The extraordinary fact is that this idea of ‘herd immunity’ without vaccination is lousy biology. No one knew then how long or short nor how strong or weak the body’s immune response would be to this virus. No one knew how often it would mutate nor how different the would be from the original virus. These scientists were gambling with ‘known unknowns’ some of which would result in no ‘herd immunity’.
What’s more, the limited ‘herd immunity’ without vaccination that occurs naturally usually involves the evolutionary process of ‘breeding out’ (through death, before they reproduce) of those individuals who are susceptible to the virus and the ‘breeding in’ of those who are resistant, assuming the resistance is inheritable. This takes generations to effect – if ever. The problem for this scenario is that the section of the population most affected by the virus is above ‘breeding’ age! This negates the process by which evolution favours resistant individuals.

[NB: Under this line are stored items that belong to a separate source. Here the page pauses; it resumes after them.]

-- ==== Sys2Proof/Machine/Lane.lean ====
section
/-! DEFINITION. What a lane does before an instruction runs: choosing a group (06 R114 to R117), fetching and checking its
clause (03 R55 to R60, R62; 14 R352), liveness (05 R98 to R100, 06 R124), the waits for results (03 R66), fills (06 R123),
budgets (12 R310, 04 R92) and the entry of a trap that had to wait (16 R380). -/

namespace Sys2Proof.Machine

/-! ### Liveness -/

/-- Whether a register line is dead under the group's current entry (06 R124). -/
def lineDead (g : Group) (n : Nat) : Bool :=
  decide (g.live ≠ []) && decide (n < g.nregs) && !(liveRegs g.live).any (fun r => decide (r.1 ≤ n) && decide (n < r.1 + r.2))

/-- A dead line as a read may find it (05 R100, 06 R124): as it stands in the cache, or dropped, and then as its frame holds
it, or as zero. Which of these is unspecified (assumption 3). -/
def dropDead (s : State) (gid : Nat) (n : Nat) : State :=
  match groupOf s gid with
  | none => s
  | some g =>
    if !lineDead g n then s
    else
      let gone := Config.freeChoice s.freeCtr
      let zero := Config.freeChoice (s.freeCtr + 1)
      let s := { s with freeCtr := s.freeCtr + 2 }
      if !gone then s
      else
        let rest := g.lines.filter (fun l => decide (l.reg ≠ n))
        setGroup s { g with lines := if zero then ⟨n, List.replicate g.width 0, false, s.fcycles, .general⟩ :: rest else rest }

/-- The lines that an instruction of a group names. -/
def instrLines (s : State) (g : Group) (i : Instr) : List Nat :=
  ((spanRegs (vreads i ++ vwrites i ++ strmSpan s g i)).map (lineNo g)).eraseDups

/-- The dead lines that an instruction names, as it will find them. -/
def dropDeads (s : State) (g : Group) (i : Instr) : State := (instrLines s g i).foldl (fun s n => dropDead s g.id n) s

/-! ### Fetch and header -/

/-- One word of a clause (03 R58, 14 R352): where the clause buffer holds another word than memory, either may be read. -/
def fetchWord (s : State) (g : Group) (va : Nat) : State × Except TrapInfo W64 :=
  match translate s g.cluster (some g.core) g.ctx va .fetch with
  | (s, .error e) => (s, .error { e with cause := 1 })
  | (s, .ok ph) =>
    let now : W64 := BitVec.ofNat 64 (memNat s.mem ph.pa 8)
    let put := fun (s : State) (w : W64) =>
      (onCore s g.core (fun c => { c with cbuf := (g.ctx, ph.pa, w) :: c.cbuf.filter (fun x => decide (x.1 ≠ g.ctx ∨ x.2.1 ≠ ph.pa)) }),
        (Except.ok w : Except TrapInfo W64))
    match (coreAt s g.core).cbuf.find? (fun x => decide (x.1 = g.ctx ∧ x.2.1 = ph.pa)) with
    | none => put s now
    | some x =>
      if x.2.2 = now then (s, .ok now)
      else put { s with freeCtr := s.freeCtr + 1 } (if Config.freeChoice s.freeCtr then x.2.2 else now)

/-- Words of a clause from an address up. -/
def fetchGo (g : Group) : Nat → Nat → List W64 → State → State × Except TrapInfo (List W64)
  | 0, _, ws, s => (s, .ok ws)
  | n + 1, va, ws, s => match fetchWord s g va with
    | (s, .error e) => (s, .error e)
    | (s, .ok w) => fetchGo g n ((va + 8) % 2 ^ 57) (ws ++ [w]) s

/-- The clause of a group fetched whole (03 R56, R58). -/
def fetchClause (s : State) (g : Group) : State × Except TrapInfo (List W64) :=
  match fetchWord s g (va57 g.pc) with
  | (s, .error e) => (s, .error e)
  | (s, .ok h) => fetchGo g (headerOf h).n ((va57 g.pc + 8) % 2 ^ 57) [h] s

It seems to me horrific that top scientists were able to put forward their proposals to enact mass killing without being challenged, either on ethical or biological grounds. If you want to find out why or how this government has been lax, chaotic, incompetent and cruel in its approach to Covid-19, it starts here. The consequence is that there have been tens of thousands of deaths, and there are tens of thousands of us with long term or lifetime debilitating consequences.
They must never be let off the hook.
Yours faithfully
Michael Rosen
Over 110,000 people have now died from the virus in the UK thanks to the “herd immunity” policy denounced by Rosen.

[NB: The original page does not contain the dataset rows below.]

/-- What follows when no link to a device is left (17 R404): its claims return, the records it had arrived at are abandoned, the
waits at its own records end, and its marks are lifted. The stamps of its pushes count as met (assumption 71). -/
def peerGone (s : State) (dev : Nat) : State :=
  let waits := fun (r : GRec) => s.groups.any (fun g => match g.park with
    | some (.gbar x _ 0) => decide (x = r.pa)
    | _ => false)
  let s := (s.recs.filter (fun r => decide (r.scope = 3) && r.devs.contains dev && (decide (r.arr ≠ []) || waits r))).foldl abandonRec s
  let away := (s.groups.filterMap (fun g => match g.park with
    | some (.gbar x _ 0) => if x / 2 ^ 64 = dev + 1 then some x else none
    | _ => none)).eraseDups
  let s := away.foldl (fun s x => tellWaiters s x 10 (fun _ => true)) s
  let of := fun (id : Nat) => decide (farDev id = some dev)
  let s := { s with claims := s.claims.filter (fun c => !of c.gid), asks := s.asks.filter (fun a => decide (a.dev ≠ dev)),
                    unmet := s.unmet.filter (fun x => !of x.1), owed := s.owed.filter (fun x => decide (x.dev ≠ dev)),
                    joins := s.joins.filter (fun j => decide (j.2.1 ≠ dev)), farArr := s.farArr.filter (fun a => decide (a.dev ≠ dev)),
                    relays := s.relays.filter (fun x => decide (x.dev ≠ dev) && decide (x.home ≠ dev)),
                    outbox := s.outbox.filter (fun x => decide (x.1 ≠ dev)), inbox := s.inbox.filter (fun x => decide (x.1 ≠ dev)) }
  s.queues.foldl (fun s q =>
    let mine := q.ents.filter (fun e => (e.claimer.map of).getD false)
    match queueAt s q.pa with
    | none => s
    | some q =>
      let q := if q.hood.drop 2 = [dev] then { q with marked := false, hood := [] } else q
      let s := mine.foldl (fun s _ => faultRecord s { ctx := q.ctx, launch := none } false 0x49 0) (putQueue s q)
      let q := (queueAt s q.pa).getD q
      if mine = [] then s
      else
        serveQueue (putQueue s { q with ents := q.ents.map (fun e =>
          if (e.claimer.map of).getD false then { e with claimer := none } else e) }) q.pa) s

/-- A link that leaves its bundle (17 R403, R404). -/
def linkLoss (s : State) (n st : Nat) : State :=
  match linkAt s n with
  | none => s
  | some l =>
    let dev := l.peer
    let s := setLink s n st (fun l => { l with lanes := 0, peer := if st = 0 then 0 else l.peer, peerLink := if st = 0 then 0 else l.peerLink,
                                               retrain := false, unacked := [], txSeq := 0, rxSeq := 0, replayAt := [], naks := [] })
    let s := (s.remotes.filter (fun r => decide (r.link = n))).foldl loseRemote s
    if bundle s dev = [] then peerGone s dev else s

/-! ### Events -/

/-- 100 ms in fabric cycles (17 R400, 01 R23). -/
def trainCycles : Nat := 200000000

By not publishing his letter, the Guardian is not only defending the Tories, their official scientific advisors and media figures such as Peston. They are forwarding an agenda they wholly agree with.
At every major juncture in the pandemic, the Guardian has advanced an oh-so-reasonable argument for reopening both schools and the wider economy.

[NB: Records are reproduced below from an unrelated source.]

-- ==== Sys2Proof/Certificates/Slice0/Obligations.lean ====
section
/-! DEFINITION. The statements for the provers, from the numbered rules of the spec. -/

namespace Sys2Proof.Claims
open Sys2Proof.Machine

/-- The integer sources x, y and d of a thread. -/
def ix (s : State) (g : Group) (f : VF) (t : Nat) : Int := readI s g f.t f.a.toNat t
@[inherit_doc ix] def iy (s : State) (g : Group) (f : VF) (t : Nat) : Int := readI s g f.t f.b.toNat t
@[inherit_doc ix] def id_ (s : State) (g : Group) (f : VF) (t : Nat) : Int := readI s g f.t f.d.toNat t
/-- The raw bits of the sources x and y of a thread. -/
def bx (s : State) (g : Group) (f : VF) (t : Nat) : Nat := readT s g f.t f.a.toNat t
@[inherit_doc bx] def by_ (s : State) (g : Group) (f : VF) (t : Nat) : Nat := readT s g f.t f.b.toNat t
/-- One 32-bit register of a source as a number. -/
def wa (s : State) (g : Group) (f : VF) (t : Nat) : Nat := (readV s g f.a.toNat t).toNat
@[inherit_doc wa] def wb (s : State) (g : Group) (f : VF) (t : Nat) : Nat := (readV s g f.b.toNat t).toNat
@[inherit_doc wa] def wd (s : State) (g : Group) (f : VF) (t : Nat) : Nat := (readV s g f.d.toNat t).toNat

/-- An instruction that gives each thread the exact integer v in its type, saturated where SAT is set (02 R29, R31). -/
def IntRule (i : Hd → VF → Instr) (v : State → Group → VF → Nat → Int) : Prop :=
  ∀ h f, VectorRule (i h f) h (fun s g t => outI f.t f.sat f.d.toNat (v s g f t))

/-- An instruction that gives each thread the bits v in its type, and no flag. -/
def BitRule (i : Hd → VF → Instr) (v : State → Group → VF → Nat → Nat) : Prop :=
  ∀ h f, VectorRule (i h f) h (fun s g t => outW (holdW f.t f.d.toNat (v s g f t % 2 ^ f.t.bits)) 0)

/-- An instruction that gives each thread a number in one register, and no flag. -/
def WordRule (i : Hd → VF → Instr) (v : State → Group → VF → Nat → Nat) : Prop :=
  ∀ h f, VectorRule (i h f) h (fun s g t => outW (hold1 f.d.toNat (v s g f t)) 0)

/-- An instruction of format I that gives each thread a word from its register and the immediate extended by its sign. -/
def ImmRule (i : Hd → IF → Instr) (v : W32 → BitVec 24 → W32) : Prop :=
  ∀ h f, VectorRule (i h f) h (fun s g t => outW [(f.d.toNat, v (readV s g f.a.toNat t) f.imm)] 0)

end Sys2Proof.Claims

open Sys2Proof Sys2Proof.Machine Sys2Proof.Claims

/-- The integer instructions whose result is one exact integer in the type, wrapped or saturated (07 R147). -/
def Sys2Proof.Claims.IntegerArithmetic : Prop :=
  IntRule .iadd (fun s g f t => ix s g f t + iy s g f t) ∧ IntRule .isub (fun s g f t => ix s g f t - iy s g f t) ∧
  IntRule .imul (fun s g f t => ix s g f t * iy s g f t) ∧ IntRule .imulh (fun s g f t => ix s g f t * iy s g f t / 2 ^ f.t.bits) ∧
  IntRule .imad (fun s g f t => ix s g f t * iy s g f t + id_ s g f t) ∧ IntRule .ineg (fun s g f t => -ix s g f t) ∧
  IntRule .iabs (fun s g f t => (ix s g f t).natAbs) ∧ IntRule .imin (fun s g f t => min (ix s g f t) (iy s g f t)) ∧
  IntRule .imax (fun s g f t => max (ix s g f t) (iy s g f t)) ∧
  IntRule .iclamp (fun s g f t => min (max (id_ s g f t) (ix s g f t)) (iy s g f t)) ∧
  IntRule .iadds (fun s g f t => ix s g f t + iy s g f t * 2 ^ f.sub.toNat) ∧
  (∀ h f, VectorRule (.imadw h f) h (fun s g t =>
    outW (wordsFrom f.d.toNat 2 (wrapNat 64 (readVs s g f.d.toNat 2 t + ix s g f t * iy s g f t))) 0)) ∧
  (∀ h f, VectorRule (.isad h f) h (fun s g t =>
    outI .u32 f.sat f.d.toNat (readI s g .u32 f.d.toNat t + (ix s g f t - iy s g f t).natAbs)))

/-- Addition and subtraction with a carry in and out of one predicate, and division, where a divisor of zero gives all ones, or
leaves the dividend, and raises DZ (07 R148, R149). -/
def Sys2Proof.Claims.CarryAndDivision : Prop :=
  (∀ h f, VectorRule (.iaddc h f) h (fun s g t =>
    let r : Int := bx s g f t + by_ s g f t + (if (predMask g (f.sub.toNat % 8)).getLsbD t then 1 else 0)
    ⟨holdI f.t f.d.toNat r, [(f.sub.toNat % 8, decide (2 ^ f.t.bits ≤ r))], 0⟩)) ∧
  (∀ h f, VectorRule (.isubb h f) h (fun s g t =>
    let r : Int := bx s g f t - by_ s g f t - (if (predMask g (f.sub.toNat % 8)).getLsbD t then 1 else 0)
    ⟨holdI f.t f.d.toNat r, [(f.sub.toNat % 8, decide (r < 0))], 0⟩)) ∧
  (∀ h f, VectorRule (.idiv h f) h (fun s g t =>
    if iy s g f t = 0 then outW (holdI f.t f.d.toNat (-1)) flDZ else outI f.t f.sat f.d.toNat ((ix s g f t).tdiv (iy s g f t)))) ∧
  (∀ h f, VectorRule (.irem h f) h (fun s g t =>
    if iy s g f t = 0 then outW (holdI f.t f.d.toNat (ix s g f t)) flDZ
    else outW (holdI f.t f.d.toNat ((ix s g f t).tmod (iy s g f t))) 0))

/-- The instructions on bits: the logical ones, the shifts, whose amount is one register, the field moves, the counts and the
permutation of bytes (07 R147, R150, R151). -/
def Sys2Proof.Claims.BitInstructions : Prop :=
  BitRule .iand (fun s g f t => bx s g f t &&& by_ s g f t) ∧ BitRule .ior (fun s g f t => bx s g f t ||| by_ s g f t) ∧
  BitRule .ixor (fun s g f t => bx s g f t ^^^ by_ s g f t) ∧ BitRule .andn (fun s g f t => bx s g f t &&& (2 ^ 64 - 1 - by_ s g f t)) ∧
  BitRule .inot (fun s g f t => 2 ^ 64 - 1 - bx s g f t) ∧ BitRule .mov bx ∧
  BitRule .shl (fun s g f t => if f.t.bits ≤ wb s g f t then 0 else bx s g f t * 2 ^ wb s g f t) ∧
  BitRule .shr (fun s g f t => if f.t.bits ≤ wb s g f t then 0 else bx s g f t / 2 ^ wb s g f t) ∧
  BitRule .sar (fun s g f t => wrapNat f.t.bits (sInt f.t.bits (bx s g f t) / 2 ^ min (wb s g f t) f.t.bits)) ∧
  BitRule .rot (fun s g f t => bx s g f t * 2 ^ (wb s g f t % f.t.bits) + bx s g f t / 2 ^ (f.t.bits - wb s g f t % f.t.bits)) ∧
  BitRule .brev (fun s g f t => revBits f.t.bits (bx s g f t)) ∧
  WordRule .shld (fun s g f t => (wa s g f t * 2 ^ 32 + wb s g f t) * 2 ^ (wd s g f t % 32) / 2 ^ 32) ∧
  WordRule .popc (fun s g f t => popCount f.t.bits (bx s g f t)) ∧ WordRule .clz (fun s g f t => leadZeros f.t.bits (bx s g f t)) ∧
  WordRule .ctz (fun s g f t => trailZeros f.t.bits (bx s g f t)) ∧
  WordRule .permb (fun s g f t => permByte (wa s g f t) (wb s g f t) (wd s g f t) 0 + 2 ^ 8 * permByte (wa s g f t) (wb s g f t) (wd s g f t) 1 +
    2 ^ 16 * permByte (wa s g f t) (wb s g f t) (wd s g f t) 2 + 2 ^ 24 * permByte (wa s g f t) (wb s g f t) (wd s g f t) 3) ∧
  (∀ h f, VectorRule (.sel h f) h (fun s g t => outW (holdW f.t f.d.toNat
    (if (predMask g (f.sub.toNat % 8)).getLsbD t = f.sub.getLsbD 3 then by_ s g f t else bx s g f t)) 0)) ∧
  (∀ h f, VectorRule (.bfx h f) h (fun s g t =>
    let pos := wb s g f t % 256
    let len := wb s g f t / 256 % 256
    let m := min (pos + len) f.t.bits - pos
    outW (holdI f.t f.d.toNat (if len = 0 ∨ f.t.bits ≤ pos then 0
      else if f.t.signed then sInt m (bx s g f t / 2 ^ pos) else (bx s g f t / 2 ^ pos % 2 ^ m : Nat))) 0)) ∧
  (∀ h f, VectorRule (.bfi h f) h (fun s g t =>
    let pos := wb s g f t % 256
    let m := min (pos + wb s g f t / 256 % 256) f.t.bits - pos
    let d := readT s g f.t f.d.toNat t
    outW (holdW f.t f.d.toNat (if f.t.bits ≤ pos then d else d - bits d pos m * 2 ^ pos + bx s g f t % 2 ^ m * 2 ^ pos)) 0))

/-- The relations into a predicate, and the forms with an immediate (07 R152, R153, R154). -/
def Sys2Proof.Claims.ComparesAndImmediates : Prop :=
  (∀ h f, VectorRule (.icmp h f) h (fun s g t => outP f.d.toNat (intRel f.sub.toNat (ix s g f t) (iy s g f t)) 0)) ∧
  ImmRule .iaddi (fun x k => x + k.signExtend 32) ∧ ImmRule .andi (fun x k => x &&& k.signExtend 32) ∧
  ImmRule .ori (fun x k => x ||| k.signExtend 32) ∧ ImmRule .xori (fun x k => x ^^^ k.signExtend 32) ∧
  ImmRule .shli (fun x k => x <<< (k.toNat % 32)) ∧ ImmRule .shri (fun x k => x >>> (k.toNat % 32)) ∧
  ImmRule .sari (fun x k => x.sshiftRight (k.toNat % 32)) ∧
  (∀ h f, VectorRule (.icmpi h f) h (fun s g t =>
    let x := readV s g f.a.toNat t
    let k : W32 := (f.imm.extractLsb' 0 20).signExtend 32
    let rel := (f.imm.extractLsb' 20 3).toNat
    outP f.d.toNat (if f.imm.getLsbD 23 then intRel rel x.toNat k.toNat else intRel rel x.toInt k.toInt) 0)) ∧
  (∀ h f, VectorRule (.movi h f) h (fun _ _ _ => outW [(f.d.toNat, f.imm)] 0)) ∧
  (∀ h f, VectorRule (.movhi h f) h (fun _ _ _ => outW [(f.d.toNat + 1, f.imm)] 0))

namespace Sys2Proof.Claims
open Sys2Proof.Machine

/-- The floating-point sources x, y and d of a thread, read under the flush control (02 R36). -/
def fx (s : State) (g : Group) (f : VF) (t : Nat) : FVal := readF s g f.t f.a.toNat t
@[inherit_doc fx] def fy (s : State) (g : Group) (f : VF) (t : Nat) : FVal := readF s g f.t f.b.toNat t
@[inherit_doc fx] def fd (s : State) (g : Group) (f : VF) (t : Nat) : FVal := readF s g f.t f.d.toNat t

/-- An instruction that gives each thread a floating-point result of its type with its flags. -/
def FltRule (i : Hd → VF → Instr) (v : FFmt → RMode → State → Group → VF → Nat → Nat × Flags) : Prop :=
  ∀ h f, VectorRule (i h f) h (fun s g t => outF f.t f.d.toNat (v (fmtOf f.t) (modeOf g f f.t) s g f t))

/-- An instruction that gives each thread bits made of x and y by their sign bit, and no flag. -/
def SignRule (i : Hd → VF → Instr) (v : Nat → Nat → Nat → Nat) : Prop :=
  ∀ h f, VectorRule (i h f) h (fun s g t => outW (holdW f.t f.d.toNat (v (2 ^ (f.t.bits - 1)) (bx s g f t) (by_ s g f t))) 0)

/-- An instruction that gives each thread a packed pair, element by element. -/
def PairRule (i : Hd → VF → Instr) (v : FFmt → RMode → (BitVec 11 → FVal) → VF → Nat × Flags) : Prop :=
  ∀ h f, VectorRule (i h f) h (fun s g t =>
    let e := fun k => v (fmtOf f.t) (modeOf g f f.t) (fun r => readH s g f.t r.toNat t k) f
    outH f.d.toNat (e 0) (e 1))

end Sys2Proof.Claims

/-- The floating-point instructions that round, compare and take apart (07 R155, R156, R157). -/
def Sys2Proof.Claims.FloatArithmetic : Prop :=
  FltRule .fadd (fun m r s g f t => fAdd m r (fx s g f t) (fy s g f t)) ∧
  FltRule .fsub (fun m r s g f t => fAdd m r (fx s g f t) (fNegV (fy s g f t))) ∧
  FltRule .fmul (fun m r s g f t => fMul m r (fx s g f t) (fy s g f t)) ∧
  FltRule .ffma (fun m r s g f t => fFma m r (fx s g f t) (fy s g f t) (fd s g f t)) ∧
  FltRule .ffms (fun m r s g f t => fFma m r (fx s g f t) (fy s g f t) (fNegV (fd s g f t))) ∧
  FltRule .fmin (fun m r s g f t => fMinMax m r false false (fx s g f t) (fy s g f t)) ∧
  FltRule .fmax (fun m r s g f t => fMinMax m r true false (fx s g f t) (fy s g f t)) ∧
  FltRule .fminn (fun m r s g f t => fMinMax m r false true (fx s g f t) (fy s g f t)) ∧
  FltRule .fmaxn (fun m r s g f t => fMinMax m r true true (fx s g f t) (fy s g f t)) ∧
  SignRule .fabs (fun top x _ => x % top) ∧ SignRule .fneg (fun top x _ => (x + top) % (2 * top)) ∧
  SignRule .fcpys (fun top x y => x % top + y / top * top) ∧
  (∀ h f, VectorRule (.fcmp h f) h (fun s g t =>
    outP f.d.toNat (fRel f.sub.toNat (fx s g f t) (fy s g f t)).1 (fRel f.sub.toNat (fx s g f t) (fy s g f t)).2)) ∧
  WordRule .fclass (fun s g f t => fClass (fmtOf f.t) (bx s g f t)) ∧
  FltRule .frnd (fun m r s g f t => fRnd m r (f.sub.getLsbD 0) (fx s g f t)) ∧ FltRule .ffrc (fun m r s g f t => fFrac m r (fx s g f t)) ∧
  FltRule .fscl (fun m r s g f t => fScale m r (readV s g f.b.toNat t).toInt (fx s g f t)) ∧
  (∀ h f, VectorRule (.fexpn h f) h (fun s g t => outW (holdI .s32 f.d.toNat (fExpn (fx s g f t)).1) (fExpn (fx s g f t)).2))

/-- The packed instructions and the dot products (07 R158, R159). -/
def Sys2Proof.Claims.PackedAndDotProducts : Prop :=
  PairRule .hadd2 (fun m r e f => fAdd m r (e f.a) (e f.b)) ∧ PairRule .hmul2 (fun m r e f => fMul m r (e f.a) (e f.b)) ∧
  PairRule .hfma2 (fun m r e f => fFma m r (e f.a) (e f.b) (e f.d)) ∧
  PairRule .hmin2 (fun m r e f => fMinMax m r false false (e f.a) (e f.b)) ∧
  PairRule .hmax2 (fun m r e f => fMinMax m r true false (e f.a) (e f.b)) ∧
  (∀ h f, VectorRule (.dot2h h f) h (fun s g t =>
    let e := fun (r : BitVec 11) k => readH s g f.t r.toNat t k
    outF .f32 f.d.toNat (fDot2 fmtF32 (modeOf g f .f32) (readF s g .f32 f.d.toNat t) (e f.a 0) (e f.b 0) (e f.a 1) (e f.b 1)))) ∧
  (∀ h f, VectorRule (.dot4 h f) h (fun s g t => outI .s32 f.sat f.d.toNat ((readV s g f.d.toNat t).toInt +
    dotInt 8 f.t.signed (f.t.signed != f.sub.getLsbD 0) (wa s g f t) (wb s g f t) 4))) ∧
  (∀ h f, VectorRule (.dot8 h f) h (fun s g t => outI .s32 f.sat f.d.toNat ((readV s g f.d.toNat t).toInt +
    dotInt 4 true true (wa s g f t) (wb s g f t) 8)))

/-- The conversions, the packing of pairs and integers, and the sheaves (07 R160, R161, R495; 02 R40, R46). -/
def Obligations.Conversions : Prop :=
  (∀ h f, VectorRule (.cvtff h f) h (fun s g t =>
    outF f.t f.d.toNat (fPut (fmtOf f.t) (modeOf g f f.t) (readF s g (Ty.ofCode f.sub.toNat) f.a.toNat t)))) ∧
  (∀ h f, VectorRule (.cvtfi h f) h (fun s g t =>
    let r := fToInt f.rnd (intMin f.t) (intMax f.t) (readF s g (Ty.ofCode f.sub.toNat) f.a.toNat t)
    outW (holdI f.t f.d.toNat r.1) r.2)) ∧
  (∀ h f, VectorRule (.cvtif h f) h (fun s g t =>
    outF f.t f.d.toNat (fOfInt (fmtOf f.t) (modeOf g f f.t) (readI s g (Ty.ofCode f.sub.toNat) f.a.toNat t)))) ∧
  (∀ h f, VectorRule (.cvtii h f) h (fun s g t => outI f.t f.sat f.d.toNat (readI s g (Ty.ofCode f.sub.toNat) f.a.toNat t))) ∧
  (∀ h f, VectorRule (.pk2 h f) h (fun s g t =>
    let e := fun (r : BitVec 11) => fPut (fmtOf f.t) (modeOf g f f.t) (readF s g .f32 r.toNat t)
    outH f.d.toNat (e f.a) (e f.b))) ∧
  (∀ h f, VectorRule (.unpk2 h f) h (fun s g t =>
    let e := fun k => fPut fmtF32 (modeOf g f .f32) (readH s g f.t f.a.toNat t k)
    outW [(f.d.toNat, BitVec.ofNat 32 (e 0).1), (f.d.toNat + 1, BitVec.ofNat 32 (e 1).1)] ((e 0).2 ||| (e 1).2))) ∧
  (∀ h f, VectorRule (.pk4i h f) h (fun s g t =>
    let e := fun k => saturate f.t f.sat (readI s g (if f.t = .u8 then .u32 else .s32) (f.a.toNat + k) t)
    let ks := List.range (32 / f.t.bits)
    outW (hold1 f.d.toNat (ks.foldl (fun w k => w + wrapNat f.t.bits (e k).1 * 2 ^ (f.t.bits * k)) 0))
      (ks.foldl (fun fl k => fl ||| (e k).2) 0))) ∧
  (∀ h f, VectorRule (.unpk4i h f) h (fun s g t => outW ((List.range (32 / f.t.bits)).map (fun k =>
    (f.d.toNat + k, BitVec.ofInt 32 (intVal f.t (wa s g f t / 2 ^ (f.t.bits * k)))))) 0)) ∧
  (∀ h f, VectorRule (.shpack h f) h (fun s g t =>
    let r := shPack f.t ((List.range 32).map (fun k => fRead fmtF32 false (readV s g (f.a.toNat + k) t).toNat))
    outW (wordsFrom f.d.toNat ((shBytes f.t + 3) / 4) r.1) r.2)) ∧
  (∀ h f, VectorRule (.shunpk h f) h (fun s g t =>
    outW ((shUnpack f.t (readVs s g f.a.toNat ((shBytes f.t + 3) / 4) t)).zipIdx.map (fun p =>
      (f.d.toNat + p.2, BitVec.ofNat 32 (fPut fmtF32 ⟨.rne, false, false⟩ p.1).1))) 0))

On August 24, just as the government geared up to fully reopen schools after the first national lockdown, it published an editorial, “The Guardian view on schools reopening: a question of trust”. Having first admitted that “The potential for a school to play a role in community spread of the virus is clear, given the number of households it draws together,” the editorial insisted only that “At such a complex, fragile moment… Mr Johnson is right to say that there is a moral duty to get children safely back to school. But accomplishing that successfully will require engaging with and listening to teachers and parents, and giving them clear guidance.”
The policy of fully reopening schools subsequently led to a huge rise in transmission of COVID-19, resulting in children becoming the most infected demographic, the UK attaining the highest daily per capita death toll from the virus in the world, and the National Health Service being brought to the brink of collapse.
On February 8 this year, with the most vocal right-wing political elements again clamouring for the reopening of schools and the economy, the Guardian published another editorial in which it argued, “Society will need to adapt… Schools will restart and offices may open, but there will have to be thought given on how better to ventilate them.”
This, the Guardian ’s support for ending any measures for containing the virus that cut across the accumulation of profit by the major corporations, is why Rosen’s letter was not published.